[316] The inclination varies from one foot rise in four of base to one foot in fourteen.—Kohl, iii, p. 210.
[317] The dikes are sometimes founded upon piles, and sometimes protected by one or more rows of piles driven deeply down into the bed of the sea in front of them. "Triple rows of piles of Scandinavian pine," says Wild, "have been driven down along the coast of Friesland, where there are no dunes, for a distance of one hundred and fifty miles. The piles are bound together by strong cross timbers and iron clamps, and the interstices filled with stones. The ground adjacent to the piling is secured with fascines, and at exposed points heavy blocks of stone are heaped up as an additional protection. The earth dike is built behind the mighty bulwark of this breakwater, and its foot also is fortified with stones." * * * "The great Helder dike is about five miles long and forty feet wide at the top, along which runs a good road. It slopes down two hundred feet into the sea, at an angle of forty degrees. The highest waves do not reach the summit, the lowest always cover its base. At certain distances, immense buttresses, of a height and width proportioned to those of the dike, and even more strongly built, run several hundred feet out into the rolling sea. This gigantic artificial coast is entirely composed of Norwegian granite."—Wild, Die Niederlande, i, pp. 61, 62.
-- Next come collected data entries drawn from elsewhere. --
/-! The queue of a Tick. -/

/-- R85: the colours of a frame, with the guard on power save written out. -/
theorem frameColors_eq (s : State) (idx : Canvas (BitVec 2)) :
    frameColors s idx =
      if s.powerSave = true ∧ s.cfg.compositeWhilePowerSave = false then baseColors s.cfg idx
      else composite s.cfg s.anim s.catalog (baseColors s.cfg idx) s.queue := by
  by_cases h : s.powerSave = true ∧ s.cfg.compositeWhilePowerSave = false
  · rw [if_pos h, frameColors, h.1, h.2]
    rfl
  · rw [if_neg h, frameColors_composited]
    simpa [imp_iff_not_or] using h

/-- The index buffer does not depend on the queue, the colours are those of the queue given. -/
theorem colorOut_of_runInput_tick_withQueue {s t : State} {queue : List DrawCommand}
    (h : runInput .tick { s with queue := queue } = .next t) :
    t.colorOut = some (frameColors { s with queue := queue } (baseIndices s)) := by
  have hidx : baseIndices { s with queue := queue } = baseIndices s := baseIndices_congr rfl rfl rfl rfl rfl
  rw [colorOut_of_runInput_tick h, hidx]

/-- Settles O41: with nothing queued the base colours are published. -/
theorem tickCompositesOverTheBasePass : Obligations.TickCompositesOverTheBasePass := by
  intro s t u base ht hu hbase
  have hu' := colorOut_of_runInput_tick_withQueue hu
  rw [frameColors_of_queue_nil rfl, hbase, Option.some.injEq] at hu'
  rw [colorOut_of_runInput_tick ht, frameColors_eq, hu']

/-- Settles O46: the last command is painted over the canvas of the queue before it. -/
theorem laterCommandsOverdrawEarlierOnes : Obligations.LaterCommandsOverdrawEarlierOnes := by
  intro s t u cmd x y before after hguard ht hbefore hu hafter
  have ht' := colorOut_of_runInput_tick ht
  have hu' := colorOut_of_runInput_tick_withQueue hu
  have hguard' : ({ s with queue := s.queue ++ [cmd] } : State).powerSave = false ∨
      ({ s with queue := s.queue ++ [cmd] } : State).cfg.compositeWhilePowerSave = true := hguard
  rw [frameColors_composited hguard, hbefore, Option.some.injEq] at ht'
  rw [frameColors_composited hguard', hafter, Option.some.injEq] at hu'
  rw [hu', composite_append, composite_singleton_get, ← ht']

/-- R119: a command writes the same with any provenance key. -/
theorem commandWrite_withoutKey (cfg : Config) (anim : Anim) (catalog : List (String × Sprite)) (cmd : DrawCommand)
    (x y : Nat) : commandWrite cfg anim catalog cmd.withoutKey x y = commandWrite cfg anim catalog cmd x y := rfl

theorem paintCommand_withoutKey (cfg : Config) (anim : Anim) (catalog : List (String × Sprite)) (col : Canvas Argb)
    (cmd : DrawCommand) :
    paintCommand cfg anim catalog col cmd.withoutKey = paintCommand cfg anim catalog col cmd := by
  simp only [paintCommand, commandWrite_withoutKey]

theorem composite_map_withoutKey (cfg : Config) (anim : Anim) (catalog : List (String × Sprite)) (col : Canvas Argb)
    (q : List DrawCommand) :
    composite cfg anim catalog col (q.map DrawCommand.withoutKey) = composite cfg anim catalog col q := by
  simp only [composite, List.foldl_map, paintCommand_withoutKey]

/-- Settles O53: both queues paint what they paint without their keys. -/
theorem provenanceKeysAreNeverRead : Obligations.ProvenanceKeysAreNeverRead := by
  intro s t t' q hq ht ht'
  have hcomposite (col : Canvas Argb) :
      composite s.cfg s.anim s.catalog col q = composite s.cfg s.anim s.catalog col s.queue := by
    rw [← composite_map_withoutKey, hq, composite_map_withoutKey]
  refine ⟨spritesNeverChangeTheIndexBuffer s t t' s.catalog q s.anim ht ht', ?_⟩
  rw [colorOut_of_runInput_tick ht, colorOut_of_runInput_tick_withQueue ht', frameColors_eq, frameColors_eq]
  simp only [hcomposite]

/-! R105's double loop. -/

/-- A loop whose turn `k` alone acts on what `view` sees of the accumulator, and by `act`. -/
theorem view_foldl_range {β γ : Type} {f : β → Nat → β} {view : β → γ} {k : Int} {act : γ → γ}
    (hf : ∀ b (n : Nat), view (f b n) = if (n : Int) = k then act (view b) else view b) (b : β) (n : Nat) :
    view ((List.range n).foldl f b) = if 0 ≤ k ∧ k < n then act (view b) else view b := by
  induction n with
  | zero =>
    rw [if_neg (by omega)]
    rfl
  | succ n ih =>
    rw [List.range_succ, List.foldl_append, List.foldl_cons, List.foldl_nil, hf, ih]
    by_cases hk : (n : Int) = k
    · rw [if_pos hk, if_neg (by omega), if_pos (by omega)]
    · rw [if_neg hk]
      congr 1
      rw [eq_iff_iff]
      omega
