-- ==== Sys2Proof/Certificates/Slice0/Obligations.lean ====
section
/-! DEFINITION. Sys2Proof/Certificates/Slice0/Obligations.lean: the statements for the provers. Words and addresses are
those of spec/; each docstring names the rule. -/

namespace Sys2Proof.Machine

/-- The instruction a selector chooses, as the table of R63 has it: 2 SFPNOP, 3 SFPSTORE(vd=0) once its fields are
supplied, 4 to 7 the parsed template. -/
def SelectorChooses (p : Params) (c : MacroConfig) (sel : BitVec 3) (i : Insn) : Prop :=
  (sel = 2#3 ∧ i = nopInsn) ∨ (sel = 3#3 ∧ ∃ f, p.sel3StoreFields = some f ∧ i = storeInsn f) ∨
    ∃ t : Fin 4, sel.toNat = t.val + 4 ∧ parse c.instructionTemplate[t] = some i

/-- The mnemonic a selector names; none where the template is no instruction. -/
def SelectorNames (c : MacroConfig) (sel : BitVec 3) (op : Option Mnemonic) : Prop :=
  (sel = 2#3 ∧ op = some .sfpnop) ∨ (sel = 3#3 ∧ op = some .sfpstore) ∨
    ∃ t : Fin 4, sel.toNat = t.val + 4 ∧ op = (parse c.instructionTemplate[t]).map (·.op)

/-- The entries of every queue but those of lane `l` and sub-unit `u` have counters above 0. -/
def NothingElseDue (s : State) (at_ : Lane → SubUnit → Prop) : Prop :=
  ∀ l u, ¬ at_ l u → ∀ e ∈ s.queue l u, e.counter ≠ 0

/-- No entry of any queue has counter 0. -/
def NothingDue (s : State) : Prop := ∀ l u, ∀ e ∈ s.queue l u, e.counter ≠ 0

/-- In no queue are two entries due together. -/
def NoTwoDue (s : State) : Prop := ∀ l u, (dueEntries (s.queue l u)).length ≤ 1

/-- No due entry is a cross-lane instruction. -/
def NoCrossLaneDue (s : State) : Prop :=
  ∀ l u, ∀ e ∈ s.queue l u, e.counter = 0 → isCrossLane s.params e.insn.op = false

/-- `a` is the run, on lane `l` alone, of an entry due on lane `l` and sub-unit `u` (R85). -/
def DueRun (s : State) (l : Lane) (u : SubUnit) (a : Action) : Prop :=
  ∃ e ∈ s.queue l u, e.counter = 0 ∧ a = .run e.insn (laneBit l) true false

/-- Neither mark is set. -/
def Unmarked (s : State) : Prop := s.faultMark = none ∧ s.refusalMark = none

/-- The schedule holds no issue. -/
def NoIssueAhead (s : State) : Prop := ∀ c ∈ s.inputs, c.issue = none

/-- Whether a cycle's regular SFPU instruction is one more unrelated Tensix instruction of a thread (log entry 12): the
thread issued it, it executed, and it does not touch Dst. -/
def CountsForThread (issue : Option (Fin Config.nThreads × Word)) (regular : Option Action)
    (th : Fin Config.nThreads) : Prop :=
  issue.map Prod.fst = some th ∧ ∃ a, regular = some a ∧ a.touchesDst = false

end Sys2Proof.Machine

open Sys2Proof Sys2Proof.Machine

/-! ## Encoding -/

/-- Words written out in the spec's vectors V1, V2 and V2a decode to the instructions they stand for; the last is a
Wormhole word by the field table of R44. -/
def Obligations.SpecWordsDecode : Prop :=
  decode .bh 0x8C000000#32 = .ok (.sfptransp 0#12 0#4 0#4 0#4) ∧
  decode .bh 0x8C0123B4#32 = .ok (.sfptransp 0x012#12 3#4 11#4 4#4) ∧
  decode .wh 0x8CFFFFFF#32 = .ok (.sfptransp 0xFFF#12 15#4 15#4 15#4) ∧
  decode .bh 0x9310C000#32 = .ok (.sfploadmacroBh 0#2 1#3 0#4 6#3 0#9) ∧
  decode .bh 0x93454040#32 = .ok (.sfploadmacroBh 1#2 0#3 5#4 2#3 32#9) ∧
  decode .bh 0x9393E3FF#32 = .ok (.sfploadmacroBh 2#2 5#3 3#4 7#3 511#9) ∧
  decode .bh 0x93EA2155#32 = .ok (.sfploadmacroBh 3#2 6#3 10#4 1#3 170#9) ∧
  decode .bh 0x93000400#32 = .error .reservedBitsSet ∧
  decode .bh 0x93001C00#32 = .error .reservedBitsSet ∧
  decode .bh 0x8D000000#32 = .error .notInScope ∧
  decode .bh 0x92FFFFFF#32 = .error .notInScope ∧
  decode .wh 0x93FFE3FF#32 = .ok (.sfploadmacroWh 15#4 15#4 3#2 0x23FF#14)

/-- Decoding the word of an instruction that the generation has gives the instruction back, with every operand. -/
def Obligations.DecodeOfEncodeIsIdentity : Prop :=
  ∀ (a : Arch) (i : Instr), i.wf a = true → decode a (encode i) = .ok i

/-- Every word the decoder accepts is the word of the instruction it answers, which the generation has: no bit of an
accepted word is dropped. -/
def Obligations.EncodeOfDecodeIsIdentity : Prop :=
  ∀ (a : Arch) (w : Word) (i : Instr), decode a w = .ok i → encode i = w ∧ i.wf a = true

/-- R50: the opcode byte alone selects the instruction; the decoder answers for every word. -/
def Obligations.OpcodeByteSelectsInstruction : Prop :=
  ∀ (a : Arch) (w : Word),
    (w &&& 0xFF000000#32 = 0x8C000000#32 ↔ ∃ i, decode a w = .ok i ∧ instrOp i = .sfptransp) ∧
    (w &&& 0xFF000000#32 = 0x93000000#32 ↔
      (∃ i, decode a w = .ok i ∧ instrOp i = .sfploadmacro) ∨ decode a w = .error .reservedBitsSet) ∧
    (w &&& 0xFF000000#32 ≠ 0x8C000000#32 ∧ w &&& 0xFF000000#32 ≠ 0x93000000#32 ↔ decode a w = .error .notInScope)

/-- R42: the operands of a Blackhole SFPLOADMACRO word, as numbers of its bits. -/
def Obligations.LoadmacroOperandsOfWord : Prop :=
  ∀ w : Word, w.toNat / 2 ^ 24 = 0x93 → w.toNat / 2 ^ 10 % 8 = 0 →
    ∃ macroIndex vd mod0 addrMod imm9, decode .bh w = .ok (.sfploadmacroBh macroIndex vd mod0 addrMod imm9) ∧
      macroIndex.toNat = w.toNat / 2 ^ 22 % 4 ∧
      vd.toNat = (w.toNat % 2) * 4 + w.toNat / 2 ^ 20 % 4 ∧
      mod0.toNat = w.toNat / 2 ^ 16 % 16 ∧
      addrMod.toNat = w.toNat / 2 ^ 13 % 8 ∧
      imm9.toNat = w.toNat / 2 % 512 ∧
      (imm10 imm9 vd).toNat = w.toNat % 1024

/-- R43: a Blackhole word of opcode 0x93 whose bits 12:10 are not zero is refused, whatever is due; one whose bits are
zero is decoded. -/
def Obligations.ReservedBitsRefused : Prop :=
  ∀ w : Word, w.toNat / 2 ^ 24 = 0x93 →
    (w.toNat / 2 ^ 10 % 8 ≠ 0 → ∀ (d : Due) (s : State), s.params.arch = .bh →
      issueWord d w s = .refused .reservedBitsSet) ∧
    (w.toNat / 2 ^ 10 % 8 = 0 → ∃ i, decode .bh w = .ok i)

/-- R44: on Wormhole the four fields are extracted and the instruction is refused, in every state. -/
def Obligations.WormholeFieldsExtractedThenRefused : Prop :=
  ∀ w : Word, w.toNat / 2 ^ 24 = 0x93 →
    ∃ lregInd instrMod0 sfpuAddrMod destRegAddr,
      decode .wh w = .ok (.sfploadmacroWh lregInd instrMod0 sfpuAddrMod destRegAddr) ∧
      lregInd.toNat = w.toNat / 2 ^ 20 % 16 ∧ instrMod0.toNat = w.toNat / 2 ^ 16 % 16 ∧
      sfpuAddrMod.toNat = w.toNat / 2 ^ 14 % 4 ∧ destRegAddr.toNat = w.toNat % 2 ^ 14 ∧
      ∀ s, exec (.sfploadmacroWh lregInd instrMod0 sfpuAddrMod destRegAddr) s = .refused .wormholePacking

/-- R46: the fields of an SFPTRANSP word, and the record it parses to as a template: no Mod0, VB not placed. -/
def Obligations.TranspFieldsAndRecordOfWord : Prop :=
  ∀ w : Word, w.toNat / 2 ^ 24 = 0x8C →
    ∃ (imm12 : BitVec 12) (lregC vd mod1 : BitVec 4),
      (∀ a, decode a w = .ok (.sfptransp imm12 lregC vd mod1)) ∧
      imm12.toNat = w.toNat / 2 ^ 12 % 4096 ∧ lregC.toNat = w.toNat / 2 ^ 8 % 16 ∧
      vd.toNat = w.toNat / 2 ^ 4 % 16 ∧ mod1.toNat = w.toNat % 16 ∧
      ∃ i, parse w = some i ∧ i.op = .sfptransp ∧ i.vb = none ∧ i.vc.map (·.val) = some lregC.toNat ∧
        i.vd.val = vd.toNat ∧ i.mod0 = none ∧ i.rest = .transp mod1 imm12

/-- R45, R48 with R40, R41, R46: the word of a macro call whose arguments fit their fields decodes to those arguments,
and the packing of R42's Syntax gives VD and Imm9 back. -/
def Obligations.MacroCallsAssemble : Prop :=
  (∀ a b c d : Nat, (AsmCall.sfptransp a b c d).wf = true → ∀ arch,
    decode arch (AsmCall.sfptransp a b c d).word =
      .ok (.sfptransp (BitVec.ofNat 12 a) (BitVec.ofNat 4 b) (BitVec.ofNat 4 c) (BitVec.ofNat 4 d))) ∧
  (∀ m vd mod0 am imm9 : Nat, m < 4 → vd < 8 → mod0 < 16 → am < 8 → imm9 < 512 →
    (packLoadmacro m vd mod0 am imm9).wf = true ∧
    decode .bh (packLoadmacro m vd mod0 am imm9).word =
      .ok (.sfploadmacroBh (BitVec.ofNat 2 m) (BitVec.ofNat 3 vd) (BitVec.ofNat 4 mod0) (BitVec.ofNat 3 am)
        (BitVec.ofNat 9 imm9)))

/-! ## SFPTRANSP -/

/-- R101: under the guard SFPTRANSP completes; each lane of `LReg[0..7]` that is enabled takes the lane across the
transpose, every other lane keeps its contents, and nothing else of the state changes (`LReg[8..16]`, LaneEnabled, the
configuration, every Dst element, `Sched`). -/
def Obligations.TransposeAssignsSimultaneously : Prop :=
  ∀ (imm12 : BitVec 12) (lregC vd mod1 : BitVec 4) (s : State),
    vd.toNat < 12 ∨ s.sfpu.disableBackdoorLoad = true →
    ∃ t, exec (.sfptransp imm12 lregC vd mod1) s = .next t ∧
      (∀ (second : Bool) (i j : Fin 4) (c : Fin 8),
        t.sfpu.lreg[groupReg second i][laneAt j c] =
          if s.sfpu.laneEnabled.getLsbD (laneAt j c).val then s.sfpu.lreg[groupReg second j][laneAt i c]
          else s.sfpu.lreg[groupReg second i][laneAt j c]) ∧
      (∀ r : LRegNum, 8 ≤ r.val → t.sfpu.lreg[r] = s.sfpu.lreg[r]) ∧
      t = { s with sfpu := { s.sfpu with lreg := t.sfpu.lreg } }

/-- R101: the source's loop nest, `Transpose4(0)` then `Transpose4(4)` with its guarded assignments one after the other,
computes the simultaneous assignment. -/
def Obligations.LoopNestIsSimultaneousAssignment : Prop :=
  ∀ (enabled : Lane → Bool) (f : LRegFile), transposeLoops enabled f = transposeRegs enabled f

/-- R106: the emulator's shortcut is the case in which every lane is enabled, and is not the rule. -/
def Obligations.EmulatorIsTheUnmaskedCase : Prop :=
  (∀ f : LRegFile, emulateSfptransp f = transposeRegs (fun _ => true) f) ∧
  ∃ (enabled : Lane → Bool) (f : LRegFile), emulateSfptransp f ≠ transposeRegs enabled f

/-- R102: the guard, for a regular SFPTRANSP (VD up to 15) and for one with VD = 16 by override: the transposes happen,
or the instruction is refused. -/
def Obligations.TranspGuardDecides : Prop :=
  (∀ (imm12 : BitVec 12) (lregC vd mod1 : BitVec 4) (s : State),
    (vd.toNat < 12 ∨ s.sfpu.disableBackdoorLoad = true →
      exec (.sfptransp imm12 lregC vd mod1) s =
        .next (s.withSfpu { s.sfpu with lreg := transposeRegs s.sfpu.laneIsEnabled s.sfpu.lreg })) ∧
    (12 ≤ vd.toNat → s.sfpu.disableBackdoorLoad = false →
      exec (.sfptransp imm12 lregC vd mod1) s = .refused .backdoorLoadOpen)) ∧
  (∀ (vd : LRegNum) (x : Sfpu),
    (vd.val < 12 ∨ x.disableBackdoorLoad = true →
      (Action.transp vd).perform x = .next { x with lreg := transposeRegs x.laneIsEnabled x.lreg }) ∧
    (12 ≤ vd.val → x.disableBackdoorLoad = false → (Action.transp vd).perform x = .refused .backdoorLoadOpen))

/-- R47: imm12_math, lreg_c and instr_mod1 are ignored. -/
def Obligations.TranspIgnoresOtherFields : Prop :=
  ∀ (a a' : BitVec 12) (c c' vd m m' : BitVec 4) (s : State),
    exec (.sfptransp a c vd m) s = exec (.sfptransp a' c' vd m') s

/-- R105: with all 32 lanes enabled and the guard true, two SFPTRANSPs restore the state. -/
def Obligations.TwoTransposesRestore : Prop :=
  ∀ (a a' : BitVec 12) (c c' vd vd' m m' : BitVec 4) (s : State),
    (vd.toNat < 12 ∧ vd'.toNat < 12) ∨ s.sfpu.disableBackdoorLoad = true →
    (∀ l : Lane, s.sfpu.laneEnabled.getLsbD l.val = true) →
    ∃ t, exec (.sfptransp a c vd m) s = .next t ∧ exec (.sfptransp a' c' vd' m') t = .next s

/-- R103, R105: the two groups never exchange values and no value changes column: a lane's new contents depend on the
same group and the same column only. -/
def Obligations.TransposeKeepsGroupsAndColumnsApart : Prop :=
  ∀ (enabled : Lane → Bool) (f g : LRegFile) (second : Bool) (c : Fin 8),
    (∀ i j : Fin 4, f[groupReg second i][laneAt j c] = g[groupReg second i][laneAt j c]) →
    ∀ i j : Fin 4, (transposeRegs enabled f)[groupReg second i][laneAt j c] =
      (transposeRegs enabled g)[groupReg second i][laneAt j c]

/-- R70, R104: an SFPTRANSP due on Simple in all 32 lanes with equal entries, alone in its cycle, transposes as a
regular one does, at the LaneEnabled of that cycle; any other instruction that `ExecSFPU` declares cross-lane executes
once, on all lanes together. With entries that are not equal, or due in some lanes only, the row is refused, and so is
the cycle, where nothing before step 4 stops it. That the flag belongs to the mnemonic is log entry 21; that no other stop
of step 4 comes before this refusal is log entry 18. -/
def Obligations.ScheduledTranspNeedsUniformLanes : Prop :=
  (∀ (s : State) (e : Entry), Unmarked s → comingIssue s = none → e.insn.op = .sfptransp →
    (∀ l, dueEntries (s.queue l .simple) = [e]) → NothingElseDue s (fun _ u => u = .simple) →
    s.inFlight = [] → s.sfpu.wf → e.insn.vd.val < 12 ∨ s.sfpu.disableBackdoorLoad = true →
    ∃ t, step s = .next t ∧
      t.sfpu = { s.atCycleStart.sfpu with
        lreg := transposeRegs s.atCycleStart.sfpu.laneIsEnabled s.sfpu.lreg } ∧
      ∀ l, ∀ e' ∈ t.queue l .simple, ∃ e0 ∈ s.queue l .simple, e0.counter ≠ 0 ∧ e0.insn = e'.insn) ∧
  (∀ (s : State) (e : Entry) (u : SubUnit), Unmarked s → comingIssue s = none → e.insn.op ≠ .sfptransp →
    isCrossLane s.params e.insn.op = true → (∀ l, dueEntries (s.queue l u) = [e]) →
    NothingElseDue s (fun _ u' => u' = u) → s.inFlight = [] → s.sfpu.wf →
    ∃ t, step s = .next t ∧ t.sfpu = execOther e.insn fullMask true true s.atCycleStart.sfpu ∧
      ∀ l u', t.queue l u' = (pendingEntries (s.queue l u')).map (Entry.countDown false)) ∧
  (∀ (p : Params) (d : Due) (u : SubUnit) (l : Lane) (e : Entry), d.at l u = some e →
    isCrossLane p e.insn.op = true → (∃ l', d.at l' u ≠ some e) →
    rowActions p d u = .refused .nonUniformCrossLane) ∧
  (∀ (s s3 : State) (reg : Option Action) (u : SubUnit) (l l' : Lane) (e : Entry), Unmarked s → NoTwoDue s →
    comingRegular s = .next (s3, reg) → dueEntries (s.queue l u) = [e] → isCrossLane s.params e.insn.op = true →
    dueEntries (s.queue l' u) ≠ [e] → step s = .refused .nonUniformCrossLane)

/-! ## SFPLOADMACRO -/

/-- R60 to R68: where no hazard holds, the load does not raise, and every field that schedules something names an
instruction its sub-unit can take, a Blackhole SFPLOADMACRO completes. The unit is SFPLOAD_sem of the unit before:
`LReg[VD]` takes the load's values (a lane the load leaves keeps its own), `LReg[8..16]`, LaneEnabled, `LoadMacroConfig`
and whatever else is not in the load's write footprint stay. A field with selector 0 leaves its queue as it is; any other field's
queue forgets and then holds the chosen instruction with its overrides, the field's delay and the sub-unit's kind.
Nothing else changes. That SFPLOAD_sem acts on the unit only, through a list of locations, is log entry 11 (DEDUCED);
that `LReg[8..16]`, LaneEnabled and `LoadMacroConfig` are not among them is log entry 10 (DEDUCED). -/
def Obligations.LoadmacroCompletes : Prop :=
  ∀ (m : BitVec 2) (vd : BitVec 3) (mod0 : BitVec 4) (am : BitVec 3) (imm9 : BitVec 9) (s : State),
    (∀ d ∈ s.fpuDistance, Config.loadReadsRegion am (imm10 imm9 vd) s.sfpu.addrCounters d.1 = true →
      3 ≤ d.2[s.issuer]) →
    s.loadRaises = false →
    (∀ (l : Lane) (u : SubUnit), seqSelector (s.sfpu.loadMacroConfig[l].field m u) = 0#3 ∨
      ∃ i, SelectorChooses s.params s.sfpu.loadMacroConfig[l] (seqSelector (s.sfpu.loadMacroConfig[l].field m u)) i ∧
        u ∈ subUnitOf i.op) →
    ∃ t, exec (.sfploadmacroBh m vd mod0 am imm9) s = .next t ∧
      t.sfpu = loadSem (macroLoadOps vd am imm9) s.sfpu ∧
      (∀ l : Lane, t.sfpu.lreg[lregOf3 vd][l] =
        (loadValue (macroLoadOps vd am imm9) s.sfpu (.lreg (lregOf3 vd) l)).getD s.sfpu.lreg[lregOf3 vd][l]) ∧
      (∀ loc ∉ loadWrites (macroLoadOps vd am imm9), t.sfpu.get loc = s.sfpu.get loc) ∧
      (∀ r : LRegNum, 8 ≤ r.val → t.sfpu.lreg[r] = s.sfpu.lreg[r]) ∧
      t.sfpu.laneEnabled = s.sfpu.laneEnabled ∧
      t.sfpu.loadMacroConfig = s.sfpu.loadMacroConfig ∧
      (∀ (l : Lane) (u : SubUnit),
        (seqSelector (s.sfpu.loadMacroConfig[l].field m u) = 0#3 → t.queue l u = s.queue l u) ∧
        (∀ i, SelectorChooses s.params s.sfpu.loadMacroConfig[l] (seqSelector (s.sfpu.loadMacroConfig[l].field m u)) i →
          t.queue l u = forgetAndSchedule (s.queue l u)
            ⟨overrides s.sfpu.loadMacroConfig[l] u (s.sfpu.loadMacroConfig[l].field m u) m vd mod0 i,
              seqDelay (s.sfpu.loadMacroConfig[l].field m u), s.sfpu.loadMacroConfig[l].delayKind u⟩)) ∧
      t = { s with sfpu := t.sfpu, sched := t.sched }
[318] The shaking of the ground, even when loaded with large buildings, by the passage of heavy carriages or artillery, or by the march of a body of cavalry or even infantry, shows that such causes may produce important mechanical effects on the condition of the soil. The bogs in the Netherlands, as in most other countries, contain large numbers of fallen trees, buried to a certain depth by earth and vegetable mould. When the bogs are dry enough to serve as pastures, it is observed that trunks of these ancient trees rise of themselves to the surface. Staring ascribes this singular phenomenon to the agitation of the ground by the tread of cattle. "When roadbeds," observes he, "are constructed of gravel and pebbles of different sizes, and these latter are placed at the bottom without being broken and rolled hard together, they are soon brought to the top by the effect of travel on the road. Lying loosely, they undergo some motion from the passage of every wagon wheel and the tread of every horse that passes over them. This motion is an oscillation or partial rolling, and as one side of a pebble is raised, a little fine sand or earth is forced under it, and the frequent repetition of this process by cattle or carriages moving in opposite directions brings it at last to the surface. We may suppose that a similar effect is produced on the stems of trees in the bogs by the tread of animals."—De Bodem van Nederland, i, pp. 75, 76.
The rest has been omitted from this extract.